▶ _PROMPT_
From the data below, tally each line that has "time" in it, then give that tally without comment.

Dataset entries
■ ■ ■ ■

/-- Catalogue rows of the indices 0x0000 to 0x13FF. -/
def Cat.rows0 : List ObjRow := [
  ⟨0x1000, 0x1000, 1, 1, .u 8, .ro, .vol, 0, none⟩,
  ⟨0x1001, 0x1001, 0, 0, .u 1, .ro, .vol, 8, none⟩,
  ⟨0x1001, 0x1001, 1, 1, .u 1, .ro, .vol, 0, none⟩,
  ⟨0x1001, 0x1001, 2, 2, .u 1, .ro, .vol, 0, none⟩,
  ⟨0x1001, 0x1001, 3, 3, .u 4, .ro, .vol, 0, none⟩,
  ⟨0x1001, 0x1001, 4, 4, .i 2, .ro, .vol, 0, none⟩,
  ⟨0x1001, 0x1001, 5, 5, .u 2, .ro, .vol, 0, none⟩,
  ⟨0x1001, 0x1001, 6, 6, .u 2, .ro, .vol, 0, none⟩,
  ⟨0x1001, 0x1001, 7, 7, .u 1, .rw, .paired, 1, some (1, 2)⟩,
  ⟨0x1001, 0x1001, 8, 8, .u 1, .ro, .vol, 0, none⟩,
  ⟨0x1020, 0x1020, 1, 1, .u 4, .rc, .vol, 0, none⟩,
  ⟨0x1020, 0x1020, 2, 2, .u 4, .rc, .vol, 0, none⟩,
  ⟨0x1020, 0x1020, 3, 3, .u 4, .rc, .vol, 0, none⟩,
  ⟨0x1020, 0x1020, 4, 4, .u 4, .rc, .vol, 0, none⟩,
  ⟨0x1020, 0x1020, 5, 5, .u 4, .rc, .vol, 0, none⟩,
  ⟨0x1020, 0x1020, 6, 6, .u 4, .rc, .vol, 0, none⟩,
  ⟨0x1021, 0x1021, 1, 20, .u 4, .rc, .vol, 0, none⟩,
  ⟨0x1022, 0x1022, 1, 16, .u 2, .rw, .paired, 512, some (16, 4096)⟩,
  ⟨0x1022, 0x1022, 17, 96, .u 2, .rw, .paired, 256, some (16, 4096)⟩,
  ⟨0x1023, 0x1023, 1, 96, .u 2, .ro, .vol, 0, none⟩,
  ⟨0x1024, 0x1024, 1, 1, .u 4, .rc, .vol, 0, none⟩,
  ⟨0x1024, 0x1024, 2, 2, .u 4, .rc, .vol, 0, none⟩,
  ⟨0x1030, 0x1030, 1, 1, .u 2, .rw, .paired, 49222, some (1024, 65535)⟩,
  ⟨0x1030, 0x1030, 2, 2, .u 1, .rw, .paired, 16, some (1, 16)⟩,
  ⟨0x1030, 0x1030, 3, 3, .u 2, .rw, .paired, 300, some (10, 3600)⟩,
  ⟨0x1030, 0x1030, 4, 4, .u 2, .rw, .paired, 30, some (5, 600)⟩,
  ⟨0x1030, 0x1030, 5, 5, .u 1, .rw, .paired, 1, some (0, 2)⟩,
  ⟨0x1030, 0x1030, 6, 6, .u 4, .rw, .paired, 115200, none⟩,
  ⟨0x1031, 0x1031, 1, 1, .octets 64, .cmd, .vol, 0, none⟩,
  ⟨0x1031, 0x1031, 2, 2, .u 8, .ro, .paired, 0, none⟩,
  ⟨0x1032, 0x1032, 1, 16, .octets 8, .ro, .vol, 0, none⟩,
  ⟨0x1033, 0x1033, 1, 1, .u 4, .rc, .vol, 0, none⟩,
  ⟨0x1033, 0x1033, 2, 2, .u 4, .rc, .vol, 0, none⟩,
  ⟨0x1033, 0x1033, 3, 3, .u 4, .rc, .vol, 0, none⟩,
  ⟨0x1033, 0x1033, 4, 4, .u 4, .ro, .vol, 0, none⟩,
  ⟨0x1033, 0x1033, 5, 5, .u 4, .rc, .vol, 0, none⟩,
  ⟨0x1040, 0x1040, 1, 1, .octets 2048, .ro, .paired, 0, none⟩]

/-- Catalogue rows of the indices 0x1400 to 0x1FFF, part 1. -/
def Cat.rows1a : List ObjRow := [
  ⟨0x1400, 0x1400, 1, 1, .i 2, .ro, .vol, 0, none⟩,
  ⟨0x1400, 0x1400, 2, 2, .i 2, .rw, .paired, 1050, some (850, 1230)⟩,
  ⟨0x1400, 0x1400, 3, 3, .u 2, .rw, .paired, 30, some (10, 100)⟩,
  ⟨0x1400, 0x1400, 4, 4, .u 1, .rw, .paired, 2, some (1, 60)⟩,
  ⟨0x1400, 0x1400, 5, 5, .u 2, .rw, .paired, 500, some (500, 900)⟩,
  ⟨0x1400, 0x1400, 6, 6, .u 1, .ro, .vol, 0, none⟩,
  ⟨0x1400, 0x1400, 7, 7, .u 2, .ro, .vol, 0, none⟩,
  ⟨0x1400, 0x1400, 8, 8, .bool, .ro, .vol, 0, none⟩,
  ⟨0x1400, 0x1400, 9, 9, .u 4, .rc, .vol, 0, none⟩,
  ⟨0x1401, 0x1401, 1, 1, .u 2, .ro, .paired, 800, none⟩,
  ⟨0x1401, 0x1401, 2, 2, .u 2, .ro, .paired, 1000, none⟩,
  ⟨0x1401, 0x1401, 3, 3, .u 2, .rw, .paired, 80, some (40, 200)⟩,
  ⟨0x1401, 0x1401, 4, 4, .u 2, .rw, .paired, 40, some (20, 100)⟩,
  ⟨0x1401, 0x1401, 5, 5, .i 2, .ro, .vol, 0, none⟩,
  ⟨0x1401, 0x1401, 6, 6, .u 1, .ro, .vol, 0, none⟩,
  ⟨0x1401, 0x1401, 7, 7, .u 4, .ro, .vol, 4294967295, none⟩,
  ⟨0x1401, 0x1401, 8, 8, .bool, .ro, .paired, 0, none⟩,
  ⟨0x1401, 0x1401, 9, 9, .bool, .cmd, .vol, 0, none⟩,
  ⟨0x1401, 0x1401, 10, 10, .bool, .cmd, .vol, 0, none⟩,
  ⟨0x1402, 0x1402, 1, 24, .i 2, .ro, .vol, 0, none⟩,
  ⟨0x1410, 0x1410, 1, 1, .u 4, .rw, .paired, 0, none⟩,
  ⟨0x1420, 0x1420, 1, 1, .u 1, .ro, .vol, 2, none⟩,
  ⟨0x1420, 0x1420, 2, 2, .u 1, .cmd, .vol, 0, none⟩,
  ⟨0x1420, 0x1420, 3, 3, .time, .rw, .paired, 0, none⟩,
  ⟨0x1420, 0x1420, 4, 4, .u 1, .rw, .paired, 3, some (1, 10)⟩,
  ⟨0x1420, 0x1420, 5, 5, .u 1, .ro, .vol, 0, none⟩,
  ⟨0x1421, 0x1421, 1, 1, .u 1, .rw, .paired, 255, none⟩,
  ⟨0x1430, 0x1430, 1, 1, .u 4, .ro, .paired, 0, none⟩,
  ⟨0x1430, 0x1430, 2, 2, .u 4, .ro, .paired, 0, none⟩,
  ⟨0x1430, 0x1430, 3, 3, .u 4, .ro, .vol, 0, none⟩,
  ⟨0x1430, 0x1430, 4, 4, .u 4, .ro, .vol, 0, none⟩,
  ⟨0x1430, 0x1430, 5, 5, .u 4, .ro, .vol, 0, none⟩,
  ⟨0x1800, 0x1800, 1, 1, .u 1, .rw, .paired, 0, some (0, 1)⟩,
  ⟨0x1800, 0x1800, 2, 2, .octets 4, .rw, .paired, 1, none⟩,
  ⟨0x1800, 0x1800, 3, 3, .u 4, .rw, .paired, 100000, some (1000, 1000000000)⟩,
  ⟨0x1800, 0x1800, 4, 4, .u 4, .rw, .paired, 1000, some (50, 1000000)⟩,
  ⟨0x1800, 0x1800, 5, 5, .u 4, .rw, .paired, 10000, none⟩,
  ⟨0x1800, 0x1800, 6, 6, .u 2, .rw, .paired, 60, some (1, 3600)⟩,
  ⟨0x1800, 0x1800, 7, 7, .u 4, .rw, .paired, 86400, some (60, 2592000)⟩,
  ⟨0x1800, 0x1800, 8, 8, .u 2, .rw, .paired, 2000, some (100, 60000)⟩]

/-- Catalogue rows of the indices 0x1400 to 0x1FFF, part 2. -/
def Cat.rows1b : List ObjRow := [
  ⟨0x1800, 0x1800, 9, 9, .time, .cmd, .vol, 0, none⟩,
  ⟨0x1801, 0x1801, 1, 1, .u 1, .rw, .paired, 0, none⟩,
  ⟨0x1801, 0x1801, 2, 2, .u 1, .rw, .paired, 1, some (1, 2)⟩,
  ⟨0x1801, 0x1801, 3, 3, .u 1, .rw, .paired, 1, none⟩,
  ⟨0x1801, 0x1801, 4, 4, .u 1, .rw, .paired, 0, none⟩,
  ⟨0x1801, 0x1801, 5, 5, .bool, .rw, .paired, 0, none⟩,
  ⟨0x1801, 0x1801, 6, 6, .u 4, .rw, .paired, 10, some (1, 100000)⟩,
  ⟨0x1802, 0x1802, 1, 4, .i 4, .rw, .paired, 0, none⟩,
  ⟨0x1803, 0x1803, 1, 1, .u 4, .rws, .seal, 1000, some (0, 10000)⟩,
  ⟨0x1803, 0x1803, 2, 2, .u 2, .rws, .seal, 1000, some (100, 5000)⟩,
  ⟨0x1803, 0x1803, 3, 3, .u 4, .rws, .seal, 3600, some (60, 86400)⟩,
  ⟨0x1803, 0x1803, 4, 4, .i 2, .rw, .paired, (-32768), some (0, 255)⟩,
  ⟨0x1803, 0x1803, 5, 5, .octets 8, .rw, .paired, 0, none⟩,
  ⟨0x1810, 0x1810, 1, 1, .u 1, .ro, .vol, 3, none⟩,
  ⟨0x1810, 0x1810, 2, 2, .u 1, .ro, .vol, 0, none⟩,
  ⟨0x1810, 0x1810, 3, 3, .i 8, .ro, .vol, 0, none⟩,
  ⟨0x1810, 0x1810, 4, 4, .time, .ro, .vol, 0, none⟩,
  ⟨0x1810, 0x1810, 5, 5, .civil, .ro, .vol, 0, none⟩,
  ⟨0x1810, 0x1810, 6, 6, .bool, .ro, .vol, 0, none⟩,
  ⟨0x1820, 0x1820, 1, 1, .u 4, .rc, .vol, 0, none⟩,
  ⟨0x1820, 0x1820, 2, 2, .u 4, .rc, .vol, 0, none⟩,
  ⟨0x1820, 0x1820, 3, 3, .u 4, .rc, .vol, 0, none⟩,
  ⟨0x1820, 0x1820, 4, 4, .u 4, .rc, .vol, 0, none⟩,
  ⟨0x1820, 0x1820, 5, 5, .u 4, .rc, .vol, 0, none⟩,
  ⟨0x1820, 0x1820, 6, 6, .u 4, .rc, .vol, 0, none⟩,
  ⟨0x1821, 0x1821, 1, 4, .u 4, .rc, .vol, 0, none⟩]

/-- Catalogue rows of the indices 0x1400 to 0x1FFF. -/
def Cat.rows1 : List ObjRow := Cat.rows1a ++ Cat.rows1b

/-- Catalogue rows of the indices 0x2000 to 0x23FF, part 1. -/
def Cat.rows2a : List ObjRow := [
  ⟨0x2000, 0x2000, 1, 1, .u 1, .rw, .paired, 0, none⟩,
  ⟨0x2000, 0x2000, 2, 2, .u 2, .rw, .paired, 120, some (1, 600)⟩,
  ⟨0x2000, 0x2000, 3, 3, .u 4, .rw, .paired, 65536, some (4096, 1048576)⟩,
  ⟨0x2000, 0x2000, 4, 4, .u 4, .rw, .paired, 67108864, some (65536, 536870912)⟩,
  ⟨0x2000, 0x2000, 5, 5, .u 2, .rw, .paired, 512, some (0, 512)⟩,
  ⟨0x2001, 0x2004, 1, 1, .u 1, .rw, .paired, 0, some (0, 3)⟩,
  ⟨0x2001, 0x2004, 2, 2, .u 4, .rw, .paired, 868000000, none⟩,
  ⟨0x2001, 0x2004, 3, 3, .u 1, .rw, .paired, 63, none⟩,
  ⟨0x2001, 0x2004, 4, 4, .u 2, .rw, .paired, 0, none⟩,
  ⟨0x2001, 0x2004, 5, 5, .u 2, .rw, .paired, 0, none⟩,
  ⟨0x2001, 0x2004, 6, 6, .i 2, .rw, .paired, (-200), none⟩,
  ⟨0x2001, 0x2004, 7, 7, .u 2, .rw, .paired, 16, none⟩,
  ⟨0x2001, 0x2004, 8, 8, .bool, .cmd, .vol, 0, none⟩,
  ⟨0x2001, 0x2004, 9, 9, .u 1, .ro, .vol, 0, none⟩,
  ⟨0x2001, 0x2004, 10, 10, .u 4, .rc, .vol, 0, none⟩,
  ⟨0x2008, 0x200B, 1, 6, .u 4, .rw, .paired, 868950000, none⟩,
  ⟨0x2010, 0x2010, 1, 1, .u 1, .rw, .paired, 4, some (0, 5)⟩,
  ⟨0x2010, 0x2010, 2, 2, .u 1, .rw, .paired, 5, some (0, 5)⟩,
  ⟨0x2010, 0x2010, 3, 3, .u 1, .rw, .paired, 5, some (0, 5)⟩,
  ⟨0x2010, 0x2010, 4, 4, .u 1, .rw, .paired, 0, some (0, 5)⟩,
  ⟨0x2010, 0x2010, 5, 5, .u 1, .rw, .paired, 0, some (0, 5)⟩,
  ⟨0x2010, 0x2010, 6, 6, .u 1, .rw, .paired, 2, some (0, 5)⟩,
  ⟨0x2010, 0x2010, 7, 7, .u 1, .rw, .paired, 4, some (0, 5)⟩,
  ⟨0x2010, 0x2010, 8, 8, .u 1, .rw, .paired, 5, some (0, 5)⟩,
  ⟨0x2010, 0x2010, 9, 9, .u 1, .rw, .paired, 5, some (0, 5)⟩,
  ⟨0x2010, 0x2010, 10, 10, .u 1, .rw, .paired, 5, some (0, 5)⟩,
  ⟨0x2010, 0x2010, 11, 11, .u 1, .rw, .paired, 4, some (0, 5)⟩,
  ⟨0x2010, 0x2010, 12, 12, .u 1, .rw, .paired, 3, some (0, 5)⟩,
  ⟨0x2010, 0x2010, 13, 13, .u 1, .rw, .paired, 0, some (0, 5)⟩,
  ⟨0x2020, 0x2023, 1, 6, .u 4, .rc, .vol, 0, none⟩,
  ⟨0x2020, 0x2023, 7, 7, .u 4, .rc, .vol, 0, none⟩,
  ⟨0x2020, 0x2023, 8, 8, .u 4, .rc, .vol, 0, none⟩,
  ⟨0x2020, 0x2023, 9, 9, .u 4, .rc, .vol, 0, none⟩,
  ⟨0x2020, 0x2023, 10, 10, .u 4, .rc, .vol, 0, none⟩,
  ⟨0x2020, 0x2023, 11, 11, .u 4, .rc, .vol, 0, none⟩,
  ⟨0x2020, 0x2023, 12, 12, .u 4, .rc, .vol, 0, none⟩,
  ⟨0x2030, 0x2030, 1, 1, .u 4, .rc, .vol, 0, none⟩,
  ⟨0x2030, 0x2030, 2, 2, .u 4, .rc, .vol, 0, none⟩,
  ⟨0x2030, 0x2030, 3, 3, .u 4, .rc, .vol, 0, none⟩,
  ⟨0x2030, 0x2030, 4, 4, .u 4, .rc, .vol, 0, none⟩]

■ ■ ■ ■

▶ _RESPONSE AREA_
3